5. A reflective terahertz ghost imaging system for performing any of the image reconstruction methods of claims 1-4, comprising: the terahertz wave intensity detector comprises a laser light source, a laser beam expander, an iris diaphragm, a reflective mirror, an optical modulator, a terahertz wave source, a terahertz wave beam expander, an optically controlled terahertz wave modulator, a terahertz wave projection lens, a terahertz wave converging mirror and a terahertz wave intensity detector;

the laser beam expanding lens, the iris diaphragm and the reflector are sequentially arranged right in front of the laser light source, the optical axis of the laser beam expanding lens, the optical axis of the iris diaphragm and the optical axis of the laser light source are positioned on the same axis, and the center of the reflector is positioned on the optical axis of the iris diaphragm;

the center of the optical modulator is positioned on the central axis of the reflector reflected light beam and is used for receiving the reflector reflected light beam, and the central axis of the optical modulator is parallel to the optical axis of the laser light source;

the terahertz wave beam expander, the light-controlled terahertz wave modulator and the terahertz projection lens are sequentially arranged right in front of the terahertz wave source, an optical axis of the terahertz wave beam expander, an optical axis of the light-controlled terahertz wave modulator, a central axis of the terahertz projection lens and a central axis of a target object are on the same axis with an optical axis of the terahertz wave source, the light-controlled terahertz wave modulator is used for receiving a laser spot of the light modulator and a terahertz beam of the terahertz wave beam expander, and the terahertz beam completely covers the laser spot;

the central axis of the terahertz wave converging mirror is coincided with the central axis of the terahertz reflected beam reflected by the target object, the terahertz wave converging mirror is positioned right in front of the terahertz wave intensity detector, and the terahertz wave intensity detector is used for acquiring terahertz wave intensity information of the terahertz reflected beam.
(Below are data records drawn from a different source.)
@[simp] theorem State.setCs_cfg (v : CountState) : (s.setCs v).cfg = s.cfg := rfl
@[simp] theorem State.setCs_tap (v : CountState) : (s.setCs v).tap = s.tap := rfl
@[simp] theorem State.setCs_ir (v : CountState) : (s.setCs v).ir = s.ir := rfl
@[simp] theorem State.setCs_irs (v : CountState) : (s.setCs v).irs = s.irs := rfl
@[simp] theorem State.setCs_dri (v : CountState) : (s.setCs v).dri = s.dri := rfl
@[simp] theorem State.setCs_dro (v : CountState) : (s.setCs v).dro = s.dro := rfl
@[simp] theorem State.setCs_idcode (v : CountState) : (s.setCs v).idcode = s.idcode := rfl
@[simp] theorem State.setCs_idTgl (v : CountState) : (s.setCs v).idTgl = s.idTgl := rfl
@[simp] theorem State.setCs_pdiW (v : CountState) : (s.setCs v).pdiW = s.pdiW := rfl
@[simp] theorem State.setCs_pdiR (v : CountState) : (s.setCs v).pdiR = s.pdiR := rfl
@[simp] theorem State.setCs_pdiTgl (v : CountState) : (s.setCs v).pdiTgl = s.pdiTgl := rfl
@[simp] theorem State.setCs_idSeen (v : CountState) : (s.setCs v).idSeen = s.idSeen := rfl
@[simp] theorem State.setCs_pdiSeen (v : CountState) : (s.setCs v).pdiSeen = s.pdiSeen := rfl
@[simp] theorem State.setCs_opcode (v : CountState) : (s.setCs v).opcode = s.opcode := rfl
@[simp] theorem State.setCs_fs (v : CountState) : (s.setCs v).fs = s.fs := rfl
@[simp] theorem State.setCs_cs (v : CountState) : (s.setCs v).cs = v := rfl
@[simp] theorem State.setCs_arg (v : CountState) : (s.setCs v).arg = s.arg := rfl
@[simp] theorem State.setCs_data (v : CountState) : (s.setCs v).data = s.data := rfl
@[simp] theorem State.setCs_upd (v : CountState) : (s.setCs v).upd = s.upd := rfl
@[simp] theorem State.setCs_wcnt (v : CountState) : (s.setCs v).wcnt = s.wcnt := rfl
@[simp] theorem State.setCs_rcnt (v : CountState) : (s.setCs v).rcnt = s.rcnt := rfl
@[simp] theorem State.setCs_rep (v : CountState) : (s.setCs v).rep = s.rep := rfl
@[simp] theorem State.setCs_acc (v : CountState) : (s.setCs v).acc = s.acc := rfl
@[simp] theorem State.setCs_out (v : CountState) : (s.setCs v).out = s.out := rfl
@[simp] theorem State.setCs_errCount (v : CountState) : (s.setCs v).errCount = s.errCount := rfl
@[simp] theorem State.setCs_refused (v : CountState) : (s.setCs v).refused = s.refused := rfl
@[simp] theorem State.setCs_schedule (v : CountState) : (s.setCs v).schedule = s.schedule := rfl

@[simp] theorem State.setArg_cfg (v : Nibble) : (s.setArg v).cfg = s.cfg := rfl
@[simp] theorem State.setArg_tap (v : Nibble) : (s.setArg v).tap = s.tap := rfl
@[simp] theorem State.setArg_ir (v : Nibble) : (s.setArg v).ir = s.ir := rfl
@[simp] theorem State.setArg_irs (v : Nibble) : (s.setArg v).irs = s.irs := rfl
@[simp] theorem State.setArg_dri (v : Nibble) : (s.setArg v).dri = s.dri := rfl
@[simp] theorem State.setArg_dro (v : Nibble) : (s.setArg v).dro = s.dro := rfl
@[simp] theorem State.setArg_idcode (v : Nibble) : (s.setArg v).idcode = s.idcode := rfl
@[simp] theorem State.setArg_idTgl (v : Nibble) : (s.setArg v).idTgl = s.idTgl := rfl
@[simp] theorem State.setArg_pdiW (v : Nibble) : (s.setArg v).pdiW = s.pdiW := rfl
@[simp] theorem State.setArg_pdiR (v : Nibble) : (s.setArg v).pdiR = s.pdiR := rfl
@[simp] theorem State.setArg_pdiTgl (v : Nibble) : (s.setArg v).pdiTgl = s.pdiTgl := rfl
@[simp] theorem State.setArg_idSeen (v : Nibble) : (s.setArg v).idSeen = s.idSeen := rfl
@[simp] theorem State.setArg_pdiSeen (v : Nibble) : (s.setArg v).pdiSeen = s.pdiSeen := rfl
@[simp] theorem State.setArg_opcode (v : Nibble) : (s.setArg v).opcode = s.opcode := rfl
@[simp] theorem State.setArg_fs (v : Nibble) : (s.setArg v).fs = s.fs := rfl
@[simp] theorem State.setArg_cs (v : Nibble) : (s.setArg v).cs = s.cs := rfl
@[simp] theorem State.setArg_arg (v : Nibble) : (s.setArg v).arg = v := rfl
@[simp] theorem State.setArg_data (v : Nibble) : (s.setArg v).data = s.data := rfl
@[simp] theorem State.setArg_upd (v : Nibble) : (s.setArg v).upd = s.upd := rfl
@[simp] theorem State.setArg_wcnt (v : Nibble) : (s.setArg v).wcnt = s.wcnt := rfl
@[simp] theorem State.setArg_rcnt (v : Nibble) : (s.setArg v).rcnt = s.rcnt := rfl
@[simp] theorem State.setArg_rep (v : Nibble) : (s.setArg v).rep = s.rep := rfl
@[simp] theorem State.setArg_acc (v : Nibble) : (s.setArg v).acc = s.acc := rfl
@[simp] theorem State.setArg_out (v : Nibble) : (s.setArg v).out = s.out := rfl
@[simp] theorem State.setArg_errCount (v : Nibble) : (s.setArg v).errCount = s.errCount := rfl
@[simp] theorem State.setArg_refused (v : Nibble) : (s.setArg v).refused = s.refused := rfl
@[simp] theorem State.setArg_schedule (v : Nibble) : (s.setArg v).schedule = s.schedule := rfl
6. The reflective terahertz ghost imaging system of claim 5, further comprising: a projection lens;

the projection lens is located between the optical modulator and the light-controlled terahertz wave modulator and used for projecting the laser light spots to an effective modulation area of the light-controlled terahertz wave modulator.

7. The reflective terahertz ghost imaging system of claim 5, further comprising: a main control module;

the main control module is respectively connected with the optical modulator and the terahertz wave intensity detector, and is used for providing a preset speckle pattern sequence for the optical modulator and sending an instruction for acquiring terahertz wave intensity information to the terahertz wave intensity detector.

Technical Field

The application relates to the technical field of terahertz imaging, in particular to an image reconstruction method and a reflective terahertz ghost imaging system.

Background

The terahertz (THz) imaging technology is to irradiate a target object with THz rays, acquire target object information through transmitted or reflected rays of the target object, and further realize imaging; compared with a low-frequency imaging technology, the THz imaging device has higher THz frequency and shorter wavelength, so that the THz imaging device has higher spatial resolution during imaging; in contrast to infrared and higher frequency imaging techniques, terahertz radiation can be transmitted through many common materials, such as paper products, colloids, powders, etc., which can be internally imaged. Therefore, the terahertz imaging technology has important research value in the fields of safety monitoring, biomedical detection, aerospace industry and the like.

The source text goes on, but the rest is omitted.